Not quite. With their gift, the Pegulas also had the intention of fostering more growth for hockey in PA by providing programming and facilities for youth programs, and those who had never been exposed to the game before. Almost a decade later, and that programming is still a staple of Pegula Ice Arena.

And while the gift wasn’t announced as a way to explicitly fund a women’s program, too, the Pegulas certainly paved the way for that to happen. From day one, starting a Division I women’s program was the goal as well, and the intention to do so was stated in the official announcement. And when it comes to the amenities at Pegula Ice Arena, there is no difference between what Penn State’s men’s and women’s teams receive. The locker rooms are identical to each other; this is not especially common in college hockey, particularly in the case of brand new facilities. Both teams use the same weight room, and their lounges have the same amenities.

Finally, it’s worth noting that Pegula Ice Arena, and the Pegulas’ $102 million gift, was exactly that: a gift. They maintain no ownership stake in the arena, so they don’t make any profits off of ticket sales, venue rentals, or any other revenue stream. Every dollar that the arena produces goes back to the university. This is especially paramount to note because it goes to show that this was not a business move; there’s no ROI on this; Kim and Terry Pegula had no intentions of profiting off of this donation. They could simply afford to part with that sum of money and decided to use it as a gift, both for Penn State to reap the benefits and to help grow the game—for men and women.

Atlanta Thrashers v Buffalo Sabres Photo by Rick Stewart/Getty Images

HarborCenter and College Hockey America

For the past four seasons, the College Hockey America Tournament has been held at the HarborCenter, the state-of-the-art facility that is owned and operated by PSE and the previous home of the Buffalo Beauts franchise as well.

It would be egregious to pretend that women’s college hockey is a revenue-generating sport for any conference, and the CHA is not immune from this. Since the women’s division of the conference was formed in 2002, the CHA has seen a good amount of turnover among its member teams. Mercyhurst is the only inaugural CHA team that is still active in the conference today. Because of that, the conference only recently earned an automatic bid into the NCAA Tournament, achieving this in the 2014-15 season after it reached the minimum of six teams required for the bid in 2012-13. Lindenwood, Mercyhurst, Penn State, RIT, Robert Morris, and Syracuse have all remained in the conference since then, and all six teams compete in the three-day postseason tournament.

When the CHA Tournament moved to the HarborCenter, Commissioner Robert DeGregorio stated that “HarborCenter is a top notch facility that has shown that it can support the sport of women’s ice hockey to its fullest extent.” Nik Fattey, then the vice president and director of hockey at the facility, noted in an article by Buffalo Business First that the move was “a good fit for everyone.”

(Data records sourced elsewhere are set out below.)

-- ==== Sys2Proof/Laws/Rows.lean ====
section
/-! SUPPORT. What every packet row has in common: the meaning of an opcode touches neither the captured pages nor the waiting commands, and
where it rejects the packet or lets it wait the state is the one it found. -/

namespace Sys2Proof.Machine

open Sys2Proof.Bits

/-- The two states agree in everything but the device. -/
def State.Held (s t : State) : Prop := t.pending = s.pending ∧ t.frameBank = s.frameBank ∧ t.reqBank = s.reqBank

theorem State.Held.refl (s : State) : s.Held s := ⟨rfl, rfl, rfl⟩
theorem State.Held.trans {s t u : State} (h : s.Held t) (k : t.Held u) : s.Held u :=
  ⟨k.1.trans h.1, k.2.1.trans h.2.1, k.2.2.trans h.2.2⟩
theorem State.Held.dev {s t : State} (h : s.Held t) (d : Dev) : s.Held { t with dev := d } := h
theorem State.Held.finish {s t : State} (h : s.Held t) (q : QPacket) (st det : Nat) (ws : List Word) : s.Held (t.finish q st det ws) := h

/-- The meaning of an opcode changes only the device, and nothing where it rejects the packet or lets it wait. -/
def Ans.Plain (s : State) (a : Ans) : Prop := s.Held a.st ∧ (accepted a.status = false ∨ a.waits = true → a.st = s)

theorem Ans.plain_same {s : State} {a : Ans} (h : a.st = s) : a.Plain s := ⟨by rw [h]; exact State.Held.refl s, fun _ => h⟩
theorem Ans.plain_done {s : State} {d : Dev} {st det : Nat} {ws : List Word} {l : Bool} (h : accepted st = true) :
    Ans.Plain s { st := { s with dev := d }, status := st, detail := det, words := ws, later := l } :=
  ⟨⟨rfl, rfl, rfl⟩, fun k => by rcases k with k | k <;> simp_all⟩
theorem Ans.plain_done0 (s : State) (d : Dev) (ws : List Word) (l : Bool) : Ans.Plain s { st := { s with dev := d }, words := ws, later := l } :=
  plain_done (by decide)
theorem Ans.plain_pending (s : State) (d : Dev) (ws : List Word) (l : Bool) :
    Ans.Plain s { st := { s with dev := d }, status := stOkPending, words := ws, later := l } := plain_done (by decide)
theorem Ans.plain_noChange (s : State) (d : Dev) (ws : List Word) : Ans.Plain s { st := { s with dev := d }, status := stOkNoChange, words := ws } :=
  plain_done (by decide)
theorem Ans.plain_partial (s : State) (d : Dev) (ws : List Word) (l : Bool) :
    Ans.Plain s { st := { s with dev := d }, status := stOkPartial, words := ws, later := l } := plain_done (by decide)
theorem Ans.plain_at (s : State) (st det : Nat) (ws : List Word) (w : Bool) :
    Ans.Plain s { st := s, status := st, detail := det, words := ws, waits := w } := plain_same rfl
theorem Ans.plain_ok (s : State) (d : Dev) : Ans.Plain s (.ok s d) := plain_done (by decide)
theorem Ans.plain_err (s : State) (st det : Nat) : Ans.Plain s (.err s st det) := plain_same rfl
theorem Ans.plain_read (s : State) (ws : List Word) : Ans.Plain s (.read s ws) := plain_same rfl
theorem guarded_plain {s : State} {cs : List (Bool × Nat × Nat)} {k : Ans} (h : k.Plain s) : (guarded s cs k).Plain s := by
  unfold guarded; split
  · exact Ans.plain_same rfl
  · exact h

theorem State.readWords_held (u i o n : Nat) (s : State) : s.Held (State.readWords u i o n s).2 := by
  induction n generalizing o s with
  | zero => exact State.Held.refl s
  | succ n ih => exact State.Held.trans (t := { s with dev := (s.readWord u i o).2 }) ⟨rfl, rfl, rfl⟩ (ih _ _)

theorem Ans.held_same {s : State} {a : Ans} (h : a.st = s) : s.Held a.st := by rw [h]; exact State.Held.refl s
theorem guarded_held {s : State} {cs : List (Bool × Nat × Nat)} {k : Ans} (h : s.Held k.st) : s.Held (guarded s cs k).st := by
  unfold guarded; split
  · exact State.Held.refl s
  · exact h

theorem opAchConfig_plain (s : State) (q : QPacket) : (opAchConfig.body s q).Plain s := guarded_plain (Ans.plain_ok _ _)

theorem opSeqWrite_plain (s : State) (q : QPacket) : (opSeqWrite.body s q).Plain s := by
  dsimp only [opSeqWrite]
  repeat' (first
    | with_reducible first
      | apply guarded_plain | exact Ans.plain_ok _ _ | exact Ans.plain_err _ _ _ | exact Ans.plain_read _ _ | exact Ans.plain_at _ _ _ _ _
      | exact Ans.plain_done0 _ _ _ _ | exact Ans.plain_pending _ _ _ _ | exact Ans.plain_noChange _ _ _ | exact Ans.plain_partial _ _ _ _
    | split)

theorem opSeqStart_plain (s : State) (q : QPacket) : (opSeqStart.body s q).Plain s := guarded_plain (Ans.plain_ok _ _)

theorem opSeqStop_plain (s : State) (q : QPacket) : (opSeqStop.body s q).Plain s := by
  dsimp only [opSeqStop]
  repeat' (first
    | with_reducible first
      | apply guarded_plain | exact Ans.plain_ok _ _ | exact Ans.plain_err _ _ _ | exact Ans.plain_read _ _ | exact Ans.plain_at _ _ _ _ _
      | exact Ans.plain_done0 _ _ _ _ | exact Ans.plain_pending _ _ _ _ | exact Ans.plain_noChange _ _ _ | exact Ans.plain_partial _ _ _ _
    | split)

theorem opSeqResult_plain (s : State) (q : QPacket) : (opSeqResult.body s q).Plain s := guarded_plain (Ans.plain_ok _ _)
theorem opCalChannelTrim_plain (s : State) (q : QPacket) : (opCalChannelTrim.body s q).Plain s := guarded_plain (Ans.plain_ok _ _)
theorem opCalNtc_plain (s : State) (q : QPacket) : (opCalNtc.body s q).Plain s := guarded_plain (Ans.plain_ok _ _)
theorem opCalAoTrim_plain (s : State) (q : QPacket) : (opCalAoTrim.body s q).Plain s := guarded_plain (Ans.plain_ok _ _)
theorem opCalHbManual_plain (s : State) (q : QPacket) : (opCalHbManual.body s q).Plain s := guarded_plain (Ans.plain_ok _ _)
theorem opCalHbAuto_plain (s : State) (q : QPacket) : (opCalHbAuto.body s q).Plain s := guarded_plain (Ans.plain_ok _ _)

theorem opCalUserDefaults_plain (s : State) (q : QPacket) : (opCalUserDefaults.body s q).Plain s := by
  dsimp only [opCalUserDefaults]
  repeat' (first
    | with_reducible first
      | apply guarded_plain | exact Ans.plain_ok _ _ | exact Ans.plain_err _ _ _ | exact Ans.plain_read _ _ | exact Ans.plain_at _ _ _ _ _
      | exact Ans.plain_done0 _ _ _ _ | exact Ans.plain_pending _ _ _ _ | exact Ans.plain_noChange _ _ _ | exact Ans.plain_partial _ _ _ _
    | split)

theorem opTestdacSet_plain (s : State) (q : QPacket) : (opTestdacSet.body s q).Plain s := guarded_plain (Ans.plain_ok _ _)

theorem opCanConfig_plain (s : State) (q : QPacket) : (opCanConfig.body s q).Plain s := by
  dsimp only [opCanConfig]
  repeat' (first
    | with_reducible first
      | apply guarded_plain | exact Ans.plain_ok _ _ | exact Ans.plain_err _ _ _ | exact Ans.plain_read _ _ | exact Ans.plain_at _ _ _ _ _
      | exact Ans.plain_done0 _ _ _ _ | exact Ans.plain_pending _ _ _ _ | exact Ans.plain_noChange _ _ _ | exact Ans.plain_partial _ _ _ _
    | split)

theorem opCanFilter_plain (s : State) (q : QPacket) : (opCanFilter.body s q).Plain s := guarded_plain (Ans.plain_ok _ _)

theorem opCanSend_plain (s : State) (q : QPacket) : (opCanSend.body s q).Plain s := by
  dsimp only [opCanSend]
  repeat' (first
    | with_reducible first
      | apply guarded_plain | exact Ans.plain_ok _ _ | exact Ans.plain_err _ _ _ | exact Ans.plain_read _ _ | exact Ans.plain_at _ _ _ _ _
      | exact Ans.plain_done0 _ _ _ _ | exact Ans.plain_pending _ _ _ _ | exact Ans.plain_noChange _ _ _ | exact Ans.plain_partial _ _ _ _
    | split)

theorem opCanReceive_plain (s : State) (q : QPacket) : (opCanReceive.body s q).Plain s := guarded_plain (Ans.plain_ok _ _)
theorem opCanStatus_plain (s : State) (q : QPacket) : (opCanStatus.body s q).Plain s := Ans.plain_read _ _
theorem opCanTimeConfig_plain (s : State) (q : QPacket) : (opCanTimeConfig.body s q).Plain s := guarded_plain (Ans.plain_ok _ _)
theorem opCanMap_plain (s : State) (q : QPacket) : (opCanMap.body s q).Plain s := guarded_plain (Ans.plain_ok _ _)

theorem opCanRecoverBus_plain (s : State) (q : QPacket) : (opCanRecoverBus.body s q).Plain s := by
  dsimp only [opCanRecoverBus]
  repeat' (first
    | with_reducible first
      | apply guarded_plain | exact Ans.plain_ok _ _ | exact Ans.plain_err _ _ _ | exact Ans.plain_read _ _ | exact Ans.plain_at _ _ _ _ _
      | exact Ans.plain_done0 _ _ _ _ | exact Ans.plain_pending _ _ _ _ | exact Ans.plain_noChange _ _ _ | exact Ans.plain_partial _ _ _ _
    | split)

theorem opCanRecoverBuffer_plain (s : State) (q : QPacket) : (opCanRecoverBuffer.body s q).Plain s := by
  dsimp only [opCanRecoverBuffer]
  repeat' (first
    | with_reducible first
      | apply guarded_plain | exact Ans.plain_ok _ _ | exact Ans.plain_err _ _ _ | exact Ans.plain_read _ _ | exact Ans.plain_at _ _ _ _ _
      | exact Ans.plain_done0 _ _ _ _ | exact Ans.plain_pending _ _ _ _ | exact Ans.plain_noChange _ _ _ | exact Ans.plain_partial _ _ _ _
    | split)

theorem opCoordConfigSettings_plain (s : State) (q : QPacket) : (opCoordConfigSettings.body s q).Plain s := guarded_plain (Ans.plain_ok _ _)
theorem opCoordConfigScope_plain (s : State) (q : QPacket) : (opCoordConfigScope.body s q).Plain s := guarded_plain (Ans.plain_ok _ _)
theorem opCoordStatus_plain (s : State) (q : QPacket) : (opCoordStatus.body s q).Plain s := Ans.plain_read _ _
theorem opDchConfig_plain (s : State) (q : QPacket) : (opDchConfig.body s q).Plain s := guarded_plain (Ans.plain_ok _ _)
theorem opDchStatus_plain (s : State) (q : QPacket) : (opDchStatus.body s q).Plain s := guarded_plain (Ans.plain_ok _ _)

theorem opArmOutputs_plain (s : State) (q : QPacket) : (opArmOutputs.body s q).Plain s := by
  dsimp only [opArmOutputs]
  repeat' (first
    | with_reducible first
      | apply guarded_plain | exact Ans.plain_ok _ _ | exact Ans.plain_err _ _ _ | exact Ans.plain_read _ _ | exact Ans.plain_at _ _ _ _ _
      | exact Ans.plain_done0 _ _ _ _ | exact Ans.plain_pending _ _ _ _ | exact Ans.plain_noChange _ _ _ | exact Ans.plain_partial _ _ _ _
    | split)

theorem opOutputSet_plain (s : State) (q : QPacket) : (opOutputSet.body s q).Plain s := guarded_plain (Ans.plain_ok _ _)
theorem opSafeConfig_plain (s : State) (q : QPacket) : (opSafeConfig.body s q).Plain s := guarded_plain (Ans.plain_ok _ _)
theorem opCounterRead_plain (s : State) (q : QPacket) : (opCounterRead.body s q).Plain s := guarded_plain (Ans.plain_ok _ _)

theorem opMemAlloc_plain (s : State) (q : QPacket) : (opMemAlloc.body s q).Plain s := by
  dsimp only [opMemAlloc]
  repeat' (first
    | with_reducible first
      | apply guarded_plain | exact Ans.plain_ok _ _ | exact Ans.plain_err _ _ _ | exact Ans.plain_read _ _ | exact Ans.plain_at _ _ _ _ _
      | exact Ans.plain_done0 _ _ _ _ | exact Ans.plain_pending _ _ _ _ | exact Ans.plain_noChange _ _ _ | exact Ans.plain_partial _ _ _ _
    | split)

theorem opMemFree_plain (s : State) (q : QPacket) : (opMemFree.body s q).Plain s := by
  dsimp only [opMemFree]
  repeat' (first
    | with_reducible first
      | apply guarded_plain | exact Ans.plain_ok _ _ | exact Ans.plain_err _ _ _ | exact Ans.plain_read _ _ | exact Ans.plain_at _ _ _ _ _
      | exact Ans.plain_done0 _ _ _ _ | exact Ans.plain_pending _ _ _ _ | exact Ans.plain_noChange _ _ _ | exact Ans.plain_partial _ _ _ _
    | split)

theorem opMemWrite_plain (s : State) (q : QPacket) : (opMemWrite.body s q).Plain s := by
  dsimp only [opMemWrite]
  repeat' (first
    | with_reducible first
      | apply guarded_plain | exact Ans.plain_ok _ _ | exact Ans.plain_err _ _ _ | exact Ans.plain_read _ _ | exact Ans.plain_at _ _ _ _ _
      | exact Ans.plain_done0 _ _ _ _ | exact Ans.plain_pending _ _ _ _ | exact Ans.plain_noChange _ _ _ | exact Ans.plain_partial _ _ _ _
    | split)

theorem opMemRead_plain (s : State) (q : QPacket) : (opMemRead.body s q).Plain s := by
  dsimp only [opMemRead]
  repeat' (first
    | with_reducible first
      | apply guarded_plain | exact Ans.plain_ok _ _ | exact Ans.plain_err _ _ _ | exact Ans.plain_read _ _ | exact Ans.plain_at _ _ _ _ _
      | exact Ans.plain_done0 _ _ _ _ | exact Ans.plain_pending _ _ _ _ | exact Ans.plain_noChange _ _ _ | exact Ans.plain_partial _ _ _ _
    | split)

theorem opSolverConfig_plain (s : State) (q : QPacket) : (opSolverConfig.body s q).Plain s := guarded_plain (Ans.plain_ok _ _)
theorem opSolverStatus_plain (s : State) (q : QPacket) : (opSolverStatus.body s q).Plain s := Ans.plain_read _ _
theorem opFrameSet_plain (s : State) (q : QPacket) : (opFrameSet.body s q).Plain s := guarded_plain (Ans.plain_ok _ _)

theorem opFrameStop_plain (s : State) (q : QPacket) : (opFrameStop.body s q).Plain s := by
  dsimp only [opFrameStop]
  repeat' (first
    | with_reducible first
      | apply guarded_plain | exact Ans.plain_ok _ _ | exact Ans.plain_err _ _ _ | exact Ans.plain_read _ _ | exact Ans.plain_at _ _ _ _ _
      | exact Ans.plain_done0 _ _ _ _ | exact Ans.plain_pending _ _ _ _ | exact Ans.plain_noChange _ _ _ | exact Ans.plain_partial _ _ _ _
    | split)

theorem opFrameStatus_plain (s : State) (q : QPacket) : (opFrameStatus.body s q).Plain s := Ans.plain_read _ _

theorem opRelay_plain (s : State) (q : QPacket) : (opRelay.body s q).Plain s := by
  dsimp only [opRelay]
  repeat' (first
    | with_reducible first
      | apply guarded_plain | exact Ans.plain_ok _ _ | exact Ans.plain_err _ _ _ | exact Ans.plain_read _ _ | exact Ans.plain_at _ _ _ _ _
      | exact Ans.plain_done0 _ _ _ _ | exact Ans.plain_pending _ _ _ _ | exact Ans.plain_noChange _ _ _ | exact Ans.plain_partial _ _ _ _
    | split)

theorem opNop_plain (s : State) (q : QPacket) : (opNop.body s q).Plain s := guarded_plain (Ans.plain_ok _ _)
theorem opDevIdent_plain (s : State) (q : QPacket) : (opDevIdent.body s q).Plain s := Ans.plain_read _ _
theorem opHostConfig_plain (s : State) (q : QPacket) : (opHostConfig.body s q).Plain s := guarded_plain (Ans.plain_ok _ _)

theorem opHostStatus_plain (s : State) (q : QPacket) : (opHostStatus.body s q).Plain s := by
  dsimp only [opHostStatus]
  repeat' (first
    | with_reducible first
      | apply guarded_plain | exact Ans.plain_ok _ _ | exact Ans.plain_err _ _ _ | exact Ans.plain_read _ _ | exact Ans.plain_at _ _ _ _ _
      | exact Ans.plain_done0 _ _ _ _ | exact Ans.plain_pending _ _ _ _ | exact Ans.plain_noChange _ _ _ | exact Ans.plain_partial _ _ _ _
    | split)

But while women’s college hockey (College Hockey America included) puts a great product on the ice, it’s still not a very hot ticket, particularly outside of the Midwest. The CHA Tournament isn’t bringing sellout crowds to the HarborCenter annually. Still, it’s an event that the facility has felt is pertinent enough to include in its programming for the past four seasons, and there are certainly tangible long-term benefits as the CHA continues to grow.

There’s no doubt, too, that the HarborCenter provides CHA teams with a good home to battle it out for postseason glory, which only serves to help the league gain a stronger foothold and maintain some much-needed stability. Similar to the Pegulas’ gift to Penn State, there are direct benefits of this partnership with the HarborCenter that are helping the women’s game continue to grow.

This type of relationship with the Pegulas and HarborCenter has existed for years outside of professional women’s hockey, and it should be an indication that PSE is not out of the pro game for good, either. As Kim Pegula stated in PSE’s official announcement regarding the Beauts, they have always intended to foster growth in women’s hockey across all ages, and they’ve got the track record and the means to show that they’ll be active in the game’s future, and whatever may be on the horizon.